Along with this, Edillon said the Department of Agriculture was coming up with a program to enhance the rice sector’s productivity with the proposed Rice Competitiveness Enhancement Fund.

“The fund will be coming from the proceeds from the tariff collected from rice,” she said.

Middle-income status seen

Poverty reduction concerns aside, meanwhile, the NEDA said the Philippines could achieve upper middle-income country status by the end of next year.

In the 2017 Socioeconomic Report, the agency said last year’s strong 6.7 percent economic growth had allowed the country to achieve a gross national income (GNI) per capita growth rate of 4.8 percent, higher than the target of 4.5 percent.

“This would make it possible for us to reach the upper middle-income country standard definition of just below $4,000 income per capita by end-2019,” the report stated.

The World Bank defines an upper middle-income economy as one with a GNI per capita between $3,956 and $12,235. The Philippines is currently in the list of lower middle-income economies or those with a GNI per capita between $1,006 and $3,955.

“Actually the target for the PDP (Philippine Development Plan) is that we will be an upper middle income country by 2022. But we think we will get to that status much-much earlier,” Edillon said.
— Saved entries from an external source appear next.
theorem freezeComplete_ev {u : State} {a0 s1} (h2 : Evolves u s1) :
    Evolves u (freezeComplete a0 s1) := by
  unfold freezeComplete
  split
  · next n3965 n3966 =>
      exact h2
  · next n3967 n3968 n3969 =>
      lift_lets -underBinder -merge
      intro s3970
      have h3971 : Evolves u s3970 := by
        unfold s3970
        with_reducible apply freezeAll_ev
        exact h2
      clear_value s3970
      intro v3972
      clear_value v3972
      intro s3973
      have h3974 : Evolves u s3973 := by
        unfold s3973
        with_reducible apply setFnState_ev
        with_reducible apply State.setFn_ev
        exact h3971
      clear_value s3973
      split
      · next n3975 =>
          exact h3971
      · next n3976 =>
          with_reducible apply complete_ev
          exact h3974

theorem thawOne_ev {u : State} {a0 s1} (h2 : Evolves u s1) :
    Evolves u (thawOne a0 s1) := by
  unfold thawOne
  lift_lets -underBinder -merge
  intro v3977
  clear_value v3977
  intro s3978
  have h3979 : Evolves u s3978 := by
    unfold s3978
    with_reducible apply State.setCtx_ev
    exact h2
  clear_value s3978
  split
  · next n3980 =>
      exact h2
  · next n3981 =>
      split
      · next n3982 =>
          with_reducible apply makeReady_ev
          exact h3979
      · next n3983 =>
          exact h3979

theorem thawRing_ev {u : State} {a0 a1 s2} (h3 : Evolves u s2) :
    Evolves u (thawRing a0 a1 s2) := by
  unfold thawRing
  lift_lets -underBinder -merge
  intro v3984
  clear_value v3984
  intro s3985
  have h3986 : Evolves u s3985 := by
    unfold s3985
    with_reducible apply onRing_ev
    exact h3
  clear_value s3985
  intro s3987
  have h3988 : Evolves u s3987 := by
    unfold s3987
    split
    · next n3989 n3990 n3991 =>
        with_reducible apply headAct_ev
        exact h3986
    · next n3992 n3993 =>
        exact h3986
  clear_value s3987
  intro s3994
  have h3995 : Evolves u s3994 := by
    unfold s3994
    split
    · next n3996 n3997 n3998 =>
        with_reducible apply tailAct_ev
        exact h3988
    · next n3999 n4000 =>
        exact h3988
  clear_value s3994
  intro s4001
  have h4002 : Evolves u s4001 := by
    unfold s4001
    with_reducible apply flushHeld_ev
    exact h3995
  clear_value s4001
  split
  · next n4003 =>
      with_reducible apply jobResume_ev
      exact h4002
  · next n4004 =>
      exact h4002

theorem thawEffect_ev {u : State} {a0 a1 a2 s3} (h4 : Evolves u s3) :
    Evolves u (thawEffect a0 a1 a2 s3) := by
  unfold thawEffect
  lift_lets -underBinder -merge
  intro v4005
  clear_value v4005
  intro v4006
  clear_value v4006
  intro s4007
  have h4008 : Evolves u s4007 := by
    unfold s4007
    with_reducible apply setFnState_ev
    with_reducible apply State.setFn_ev
    exact h4
  clear_value s4007
  intro s4009
  have h4010 : Evolves u s4009 := by
    unfold s4009
    refine Evolves.foldl ?_ ?_
    · intro x4011 s4012 h4013
      with_reducible apply thawOne_ev
      exact h4013
    · exact h4008
  clear_value s4009
  intro s4014
  have h4015 : Evolves u s4014 := by
    unfold s4014
    refine Evolves.foldl ?_ ?_
    · intro x4016 s4017 h4018
      with_reducible apply thawRing_ev
      exact h4018
    · exact h4010
  clear_value s4014
  intro s4019
  have h4020 : Evolves u s4019 := by
    unfold s4019
    with_reducible apply flushFaults_ev
    exact h4015
  clear_value s4019
  intro s4021
  have h4022 : Evolves u s4021 := by
    unfold s4021
    refine Evolves.foldl ?_ ?_
    · intro x4023 s4024 h4025
      split
      · next n4026 =>
          with_reducible apply signalVector_ev
          exact h4025
      · next n4027 =>
          exact h4025
    · exact h4020
  clear_value s4021
  with_reducible apply mgmtEnd_ev
  exact h4022
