-- ==== Sys2Proof/Laws/EvolvesSys.lean ====
section
/-!
SUPPORT. The relation of Safety.lean, operation by operation: trace, control stores, power, time, transactions, worlds, resets and configuration space.
-/

namespace Sys2Proof.Machine

set_option Elab.async false

theorem trcBuffer_ev {u : State} {a0 s1} (h2 : Evolves u s1) :
    Evolves u (trcBuffer a0 s1).2 := by
  unfold trcBuffer
  lift_lets -underBinder -merge
  intro v4524
  clear_value v4524
  intro v4525
  clear_value v4525
  intro s4526
  have h4527 : Evolves u s4526 := by
    unfold s4526
    with_reducible apply State.fput_ev
    exact h2
  clear_value s4526
  intro s4528
  have h4529 : Evolves u s4528 := by
    unfold s4528
    split
    · next n4530 =>
        with_reducible apply State.fset_ev
        exact h4527
    · next n4531 =>
        exact h4527
  clear_value s4528
  intro v4532
  split
  · next n4533 =>
      dsimp only
      with_reducible apply State.fset_ev
      exact h2
  · next n4534 =>
      dsimp only
      exact Evolves.upd h4529 { trcBlocks := fun w => (risingFrom_mset (Nat.zero_le _) w) }

theorem trcFlush_ev {u : State} {a0 a1 a2 s3} (h4 : Evolves u s3) :
    Evolves u (trcFlush a0 a1 a2 s3) := by
  induction a2 generalizing a0 a1 s3
  · unfold trcFlush
    exact h4
  · next n4535 n4536 =>
      unfold trcFlush
      lift_lets -underBinder -merge
      intro v4537
      clear_value v4537
      intro v4538
      have h4539 : Evolves u v4538.2 := by
        unfold v4538
        with_reducible apply trcBuffer_ev
        exact h4
      clear_value v4538
      intro v4540
      clear_value v4540
      split
      · next n4541 =>
          exact h4
      · next n4542 =>
          split
          · next n4543 =>
              apply n4536
              with_reducible apply State.setTenc_ev
              exact h4539
          · next n4544 =>
              exact h4539

theorem trcRaw_ev {u : State} {a0 a1 s2} (h3 : Evolves u s2) :
    Evolves u (trcRaw a0 a1 s2).2 := by
  unfold trcRaw
  lift_lets -underBinder -merge
  intro s4545
  have h4546 : Evolves u s4545 := by
    unfold s4545
    with_reducible apply trcFlush_ev
    exact h3
  clear_value s4545
  intro v4547
  clear_value v4547
  split
  · next n4548 =>
      dsimp only
      with_reducible apply trcFlush_ev
      with_reducible apply State.setTenc_ev
      exact h4546
  · next n4549 =>
      dsimp only
      with_reducible apply State.finc_ev
      with_reducible apply State.setTenc_ev
      exact h4546

theorem trcTnt_ev {u : State} {a0 s1} (h2 : Evolves u s1) :
    Evolves u (trcTnt a0 s1) := by
  unfold trcTnt
  lift_lets -underBinder -merge
  intro v4550
  clear_value v4550
  split
  · next n4551 =>
      exact h2
  · next n4552 =>
      with_reducible apply trcRaw_ev
      with_reducible apply State.setTenc_ev
      exact h2

theorem trcPacket_ev {u : State} {a0 a1 a2 s3} (h4 : Evolves u s3) :
    Evolves u (trcPacket a0 a1 a2 s3) := by
  unfold trcPacket
  lift_lets -underBinder -merge
  intro s4553
  have h4554 : Evolves u s4553 := by
    unfold s4553
    with_reducible apply trcTnt_ev
    exact h4
  clear_value s4553
  intro v4555
  clear_value v4555
  intro v4556
  have h4557 : Evolves u v4556.2 := by
    unfold v4556
    with_reducible apply trcRaw_ev
    exact h4554
  clear_value v4556
  intro v4558
  clear_value v4558
  intro s4559
  have h4560 : Evolves u s4559 := by
    unfold s4559
    split
    · next n4561 =>
        exact h4554
    · next n4562 =>
        split
        · next n4563 =>
            with_reducible apply State.setTenc_ev
            exact h4557
        · next n4564 =>
            exact h4557
  clear_value s4559
  intro v4565
  have h4566 : Evolves u v4565.2 := by
    unfold v4565
    with_reducible apply trcRaw_ev
    exact h4560
  clear_value v4565
  intro v4567
  clear_value v4567
  intro s4568
  have h4569 : Evolves u s4568 := by
    unfold s4568
    split
    · next n4570 =>
        split
        · next n4571 =>
            with_reducible apply State.setTenc_ev
            exact h4566
        · next n4572 =>
            exact h4566
    · next n4573 =>
        exact h4560
  clear_value s4568
  split
  · next n4574 =>
      exact h4569
  · next n4575 =>
      with_reducible apply trcRaw_ev
      exact h4569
She said the NEDA’s optimism was based on its assessment that growth drivers such as the government’s infrastructure program would have a significant impact.

“It will really propel our econmomic growth rate even faster and we will reach that upper middle income status.
The implication for that is it means our vision of being a high income country by 2040 is really within reach,” she said.

Sought for comment, Security Bank Corp.’s Treasury Group economist and Assistant Vice President Angelo Taningco, said he agreed with the NEDA’s view.

“Yes, I think there’s a chance for the Philippines to become an upper middle-income country by next year. This is for as long as the positive economic momentum continues with gross domestic product (GDP) and gross national income growth remaining solid; population growth steady; and peso depreciation to be modest,” he told The Manila Times.

Taningco also said that he expected both GDP and GNI to continue exhibiting robust growth with the drivers being the government’s tax reform and infrastructure programs and a healthy global economy that would boost Philippine exports and overseas Filipinos workers remittances.